**How to complete this task:** When you reach the line containing "theorem neg_neg_word (v" in the records below, start copying exactly, and stop once you have copied the line containing "exact f64ToU128_u128ToF64 bound exact53".

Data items
========================

/-- The pattern of a value of at most 53 significant bits encodes that value. -/
theorem f64IsNat_u128ToF64 (h : AtMost53Bits v.toNat) : F64IsNat (u128ToF64 v) v.toNat := by
  rcases Nat.eq_zero_or_pos v.toNat with zero | pos
  · rw [u128ToF64_of_zero zero, zero]
    exact ⟨by decide, .inl (by decide)⟩
  · rw [u128ToF64_of_pos pos h]
    exact f64IsNat_f64OfExact pos v.isLt h

theorem f64ToU128_u128ToF64 (bound : v.toNat < 2 ^ 64) (h : AtMost53Bits v.toNat) :
    f64ToU128 (u128ToF64 v) = v := by
  rw [f64ToU128_of_f64IsNat (f64IsNat_u128ToF64 h) bound]
  exact pat_uVal v

theorem neg_neg_word (v : Word) : neg (neg v) = v := by
  apply uVal_inj
  have := uVal_lt v
  rw [uVal_neg, uVal_neg]
  omega

/-- The magnitude makes the unsigned round trip, and the sign bit carries the sign past it. -/
theorem f64ToS128_s128ToF64 (bound : v.toInt.natAbs < 2 ^ 64) (h : AtMost53Bits v.toInt.natAbs) :
    f64ToS128 (s128ToF64 v) = v := by
  have magnitude : (mag v).toNat = v.toInt.natAbs := by rw [← sVal_eq_toInt, ← uVal_mag, uVal]
  rw [← magnitude] at bound h
  have back := f64ToU128_u128ToF64 bound h
  have sign : f64Sign (u128ToF64 (mag v)) = false := (f64IsNat_u128ToF64 h).1
  unfold f64ToS128 s128ToF64
  by_cases negative : isNeg v = true
  · simp only [if_pos negative, f64Sign_or_signBit, or_signBit_and_f64Magnitude sign, back, if_true]
    rw [mag, if_pos negative, neg_neg_word]
  · simp only [if_neg negative, sign, and_f64Magnitude sign, back, Bool.false_eq_true, if_false]
    rw [mag, if_neg negative]

end RoundTrip

/-- Settles O27: the register between the two commands holds the double in its low limb. -/
theorem floatRoundTripIsExact : Obligations.FloatRoundTripIsExact := by
  intro s rd rd' rs1
  refine ⟨fun bound exact53 => ⟨_, _, rfl, rfl, ?_⟩, fun bound exact53 => ⟨_, _, rfl, rfl, ?_⟩⟩
  · simp only [unaryOp, State.reg_setReg_same, lo_ofLimbs]
    exact f64ToU128_u128ToF64 bound exact53
  · simp only [unaryOp, State.reg_setReg_same, lo_ofLimbs]
    exact f64ToS128_s128ToF64 bound exact53

end Sys2Proof.Machine
end

section
/-! PROOFS. The family of 41_bitwise_shift_compare.md: the bits of a value made of two limbs, the shifts
and the shift paths as the shifts of bit vectors, and the results of the comparisons by a reading of the
operands. -/

namespace Sys2Proof.Machine

/-! ## Commands of formats R2 and RI, and commands with two sources -/

section TwoSources
variable {i : Instr} {rd rs1 rs2 : Reg} {d : BitVec 7} {s : State}

/-- A command of format R2 has the R2 word of its opcode (30_encoding.md R65). -/
theorem HasWord.of_encodeR2 (wf : wellFormed i = true)
    (word : encode i = encodeR2 (opcode i) rd rs1 rs2) :
    HasWord i (wordR2 (opcode i).toNat rd rs1 rs2) := by
  have number := HasWord.of_wellFormed wf
  rwa [word, encodeR2_toNat] at number

/-- A command of format RI has the RI word of its opcode (30_encoding.md R67). -/
theorem HasWord.of_encodeRI (wf : wellFormed i = true)
    (word : encode i = encodeRI (opcode i) rd rs1 d) :
    HasWord i (wordRI (opcode i).toNat rd rs1 d) := by
  have number := HasWord.of_wellFormed wf
  rwa [word, encodeRI_toNat] at number

/-- A command with two sources writes its function of the sources, here by a reading of the result, and
nothing else. -/
theorem exec_binaryOp {α : Type} {f : Word → Word → Word} {x : α} (read : Word → α)
    (run : exec i s = .next (binaryOp f rd rs1 rs2 s))
    (value : read (f (s.reg rs1) (s.reg rs2)) = x) :
    ∃ t, exec i s = .next t ∧ read (t.reg rd) = x ∧ SameOutside [rd] s t := by
  obtain ⟨result, frame⟩ := binaryOp_spec f rd rs1 rs2 s
  exact ⟨_, run, (congrArg read result).trans value, frame⟩

end TwoSources

/-! ## The bits of a value by its limbs -/

theorem getLsbD_lo (v : Word) (i : Nat) : (lo v).getLsbD i = (decide (i < 64) && v.getLsbD i) := by
  simp [lo]

theorem getLsbD_hi (v : Word) (i : Nat) :
    (hi v).getLsbD i = (decide (i < 64) && v.getLsbD (64 + i)) := by
  simp [hi]

theorem getLsbD_ofLimbs (h l : Limb) (i : Nat) :
    (ofLimbs h l).getLsbD i = if i < 64 then l.getLsbD i else h.getLsbD (i - 64) :=
  BitVec.getLsbD_append

/-- A value made of the same function of both limbs' bits is that function of the bits
(41_bitwise_shift_compare.md R124). -/
theorem getLsbD_limbwise {f : Limb → Limb → Limb} {g : Bool → Bool → Bool}
    (bit : ∀ x y j, j < 64 → (f x y).getLsbD j = g (x.getLsbD j) (y.getLsbD j)) (a b : Word) {j : Nat}
    (hj : j < 128) : (limbwise f a b).getLsbD j = g (a.getLsbD j) (b.getLsbD j) := by
  rw [limbwise, getLsbD_ofLimbs]
  split
  next low =>
    rw [bit _ _ _ low, getLsbD_lo, getLsbD_lo, decide_eq_true low, Bool.true_and, Bool.true_and]
  next high =>
    have inLimb : j - 64 < 64 := by omega
    have place : 64 + (j - 64) = j := by omega
    rw [bit _ _ _ inLimb, getLsbD_hi, getLsbD_hi, decide_eq_true inLimb, place, Bool.true_and,
      Bool.true_and]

========================

**Final answer:**
theorem neg_neg_word (v : Word) : neg (neg v) = v := by
  apply uVal_inj
  have := uVal_lt v
  rw [uVal_neg, uVal_neg]
  omega

/-- The magnitude makes the unsigned round trip, and the sign bit carries the sign past it. -/
theorem f64ToS128_s128ToF64 (bound : v.toInt.natAbs < 2 ^ 64) (h : AtMost53Bits v.toInt.natAbs) :
    f64ToS128 (s128ToF64 v) = v := by
  have magnitude : (mag v).toNat = v.toInt.natAbs := by rw [← sVal_eq_toInt, ← uVal_mag, uVal]
  rw [← magnitude] at bound h
  have back := f64ToU128_u128ToF64 bound h
  have sign : f64Sign (u128ToF64 (mag v)) = false := (f64IsNat_u128ToF64 h).1
  unfold f64ToS128 s128ToF64
  by_cases negative : isNeg v = true
  · simp only [if_pos negative, f64Sign_or_signBit, or_signBit_and_f64Magnitude sign, back, if_true]
    rw [mag, if_pos negative, neg_neg_word]
  · simp only [if_neg negative, sign, and_f64Magnitude sign, back, Bool.false_eq_true, if_false]
    rw [mag, if_neg negative]

end RoundTrip

/-- Settles O27: the register between the two commands holds the double in its low limb. -/
theorem floatRoundTripIsExact : Obligations.FloatRoundTripIsExact := by
  intro s rd rd' rs1
  refine ⟨fun bound exact53 => ⟨_, _, rfl, rfl, ?_⟩, fun bound exact53 => ⟨_, _, rfl, rfl, ?_⟩⟩
  · simp only [unaryOp, State.reg_setReg_same, lo_ofLimbs]
    exact f64ToU128_u128ToF64 bound exact53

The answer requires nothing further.